──────── The data ────────

/-- Settles O34: the second command's run goes on from the bytes and the IV that the first left. -/
theorem cbcContinuation : Obligations.CbcContinuation := by
  unfold Obligations.CbcContinuation
  intro i d s a b hi hlegal hc ha hb hsrc hdst
  obtain rfl : i = cbcCommand d := by obtain ⟨rfl, rfl⟩ | ⟨rfl, rfl⟩ := hi <;> rfl
  have hsize : s.cfg.dbufSize ≤ 4096 := by
    simp only [Config.legal, Bool.and_eq_true, decide_eq_true_eq] at hlegal
    exact hlegal.2
  obtain ⟨m, rfl⟩ : ∃ m, a = 16 * m := Nat.dvd_of_mod_eq_zero ha
  obtain ⟨n, rfl⟩ : ∃ n, b = 16 * n := Nat.dvd_of_mod_eq_zero hb
  have whole : (BitVec.ofNat 32 (16 * m + 16 * n)).toNat = 16 * (m + n) := by rw [BitVec.toNat_ofNat]; omega
  have part : ∀ k, k ≤ m + n → (BitVec.ofNat 32 (16 * k)).toNat = 16 * k := by
    intro k hk
    rw [BitVec.toNat_ofNat]
    omega
  have srcAfter : (s.src + BitVec.ofNat 32 (16 * m)).toNat = s.src.toNat + 16 * m := toNat_add_ofNat (by omega)
  have dstAfter : (s.dst + BitVec.ofNat 32 (16 * m)).toNat = s.dst.toNat + 16 * m := toNat_add_ofNat (by omega)
  obtain ⟨t, ht, -, -, one⟩ := exec_cbcCommand hc _ s.src s.dst (m + n) whole (by omega)
  obtain ⟨u, hu, context, ⟨hcfg, -⟩, first⟩ := exec_cbcCommand hc _ s.src s.dst m (part m (by omega)) (by omega)
  replace hcfg : u.cfg = s.cfg := hcfg
  obtain ⟨v, hv, -, -, second⟩ := exec_cbcCommand (s := finish .ok u) (hasContext_of_sameContext context hc) _
    (s.src + BitVec.ofNat 32 (16 * m)) (s.dst + BitVec.ofNat 32 (16 * m)) n (part n (by omega))
    (by rw [srcAfter, dstAfter, finish_cfg, hcfg]; omega)
  have same : cbcView v = cbcView t := by
    rw [second, one, cbcRun_add, ← first, srcAfter, dstAfter, blockFunction_finish, cbcView_finish,
      blockFunction_congr d context hcfg]
  exact ⟨_, _, _, ht, hu, hv, rfl, congrArg Prod.snd same, congrFun (congrArg Prod.fst same)⟩

/-- Settles O59: both key commands load the schedules of one key, and decryption pass by pass takes encryption back. -/
theorem cbcRoundTrip : Obligations.CbcRoundTrip := by
  unfold Obligations.CbcRoundTrip InRange InPlaceOrApart
  intro s keylen hT hk hlen hr hplace
  have hok : keylenOk keylen = true := (keylenOk_iff keylen).2 hk
  obtain ⟨n, hn⟩ : ∃ n, s.len.toNat = 16 * n := Nat.dvd_of_mod_eq_zero hlen
  rw [hn] at hr hplace ⊢
  have start := hplace.imp_left (congrArg BitVec.toNat)
  obtain ⟨t, ht, encContext, encFunction, ⟨tcfg, tkey, tlen, tsrc, tdst⟩, tview⟩ := exec_setkeyCommand .enc hok hT rfl
  obtain ⟨u, hu, -, ⟨ucfg, ukey, ulen, -, udst⟩, encrypted⟩ := exec_cbcCommand encContext t.len t.src t.dst n
    (by rw [tlen, hn]) (by rwa [tsrc, tdst, tcfg])
  rw [encFunction, tsrc, tdst, tview] at encrypted
  obtain ⟨v, hv, decContext, decFunction, ⟨vcfg, -, vlen, vsrc, vdst⟩, vview⟩ := exec_setkeyCommand .dec hok
    (s := { finish .ok u with iv := s.iv, src := s.dst }) ((congrArg Config.tables (ucfg.trans tcfg)).trans hT)
    (ukey.trans tkey)
  replace vcfg : v.cfg = s.cfg := vcfg.trans (ucfg.trans tcfg)
  replace vlen : v.len = s.len := vlen.trans (ulen.trans tlen)
  replace vdst : v.dst = s.dst := vdst.trans (udst.trans tdst)
  replace vview : cbcView v = ((cbcView u).1, s.iv) := vview
  obtain ⟨x, hx, -, -, decrypted⟩ := exec_cbcCommand decContext v.len v.src v.dst n
    (by rw [vlen, hn]) (by rw [vsrc, vdst, vcfg]; exact ⟨hr.2, hr.2⟩)
  rw [decFunction, vsrc, vdst, vview, encrypted] at decrypted
  obtain ⟨-, plain⟩ := cbcRun_dec_cbcRun_enc
    (invCipher_decSchedule_cipher_encSchedule s.key.toList keylen) start (dbufByte s) s.iv le_rfl
  refine ⟨_, _, _, _, ht, hu, hv, hx, rfl, rfl, fun i hi => ?_⟩
  exact (congrFun (congrArg Prod.fst decrypted) _).trans (plain i hi)

end Sys2Proof.Proofs
end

────────

Taking the entries from their first line through the line with "intro s keylen hT hk hlen hr hplace", inclusive, restate each line word for word and give nothing else.

/-- Settles O34: the second command's run goes on from the bytes and the IV that the first left. -/
theorem cbcContinuation : Obligations.CbcContinuation := by
  unfold Obligations.CbcContinuation
  intro i d s a b hi hlegal hc ha hb hsrc hdst
  obtain rfl : i = cbcCommand d := by obtain ⟨rfl, rfl⟩ | ⟨rfl, rfl⟩ := hi <;> rfl
  have hsize : s.cfg.dbufSize ≤ 4096 := by
    simp only [Config.legal, Bool.and_eq_true, decide_eq_true_eq] at hlegal
    exact hlegal.2
  obtain ⟨m, rfl⟩ : ∃ m, a = 16 * m := Nat.dvd_of_mod_eq_zero ha
  obtain ⟨n, rfl⟩ : ∃ n, b = 16 * n := Nat.dvd_of_mod_eq_zero hb
  have whole : (BitVec.ofNat 32 (16 * m + 16 * n)).toNat = 16 * (m + n) := by rw [BitVec.toNat_ofNat]; omega
  have part : ∀ k, k ≤ m + n → (BitVec.ofNat 32 (16 * k)).toNat = 16 * k := by
    intro k hk
    rw [BitVec.toNat_ofNat]
    omega
  have srcAfter : (s.src + BitVec.ofNat 32 (16 * m)).toNat = s.src.toNat + 16 * m := toNat_add_ofNat (by omega)
  have dstAfter : (s.dst + BitVec.ofNat 32 (16 * m)).toNat = s.dst.toNat + 16 * m := toNat_add_ofNat (by omega)
  obtain ⟨t, ht, -, -, one⟩ := exec_cbcCommand hc _ s.src s.dst (m + n) whole (by omega)
  obtain ⟨u, hu, context, ⟨hcfg, -⟩, first⟩ := exec_cbcCommand hc _ s.src s.dst m (part m (by omega)) (by omega)
  replace hcfg : u.cfg = s.cfg := hcfg
  obtain ⟨v, hv, -, -, second⟩ := exec_cbcCommand (s := finish .ok u) (hasContext_of_sameContext context hc) _
    (s.src + BitVec.ofNat 32 (16 * m)) (s.dst + BitVec.ofNat 32 (16 * m)) n (part n (by omega))
    (by rw [srcAfter, dstAfter, finish_cfg, hcfg]; omega)
  have same : cbcView v = cbcView t := by
    rw [second, one, cbcRun_add, ← first, srcAfter, dstAfter, blockFunction_finish, cbcView_finish,
      blockFunction_congr d context hcfg]
  exact ⟨_, _, _, ht, hu, hv, rfl, congrArg Prod.snd same, congrFun (congrArg Prod.fst same)⟩

/-- Settles O59: both key commands load the schedules of one key, and decryption pass by pass takes encryption back. -/
theorem cbcRoundTrip : Obligations.CbcRoundTrip := by
  unfold Obligations.CbcRoundTrip InRange InPlaceOrApart
  intro s keylen hT hk hlen hr hplace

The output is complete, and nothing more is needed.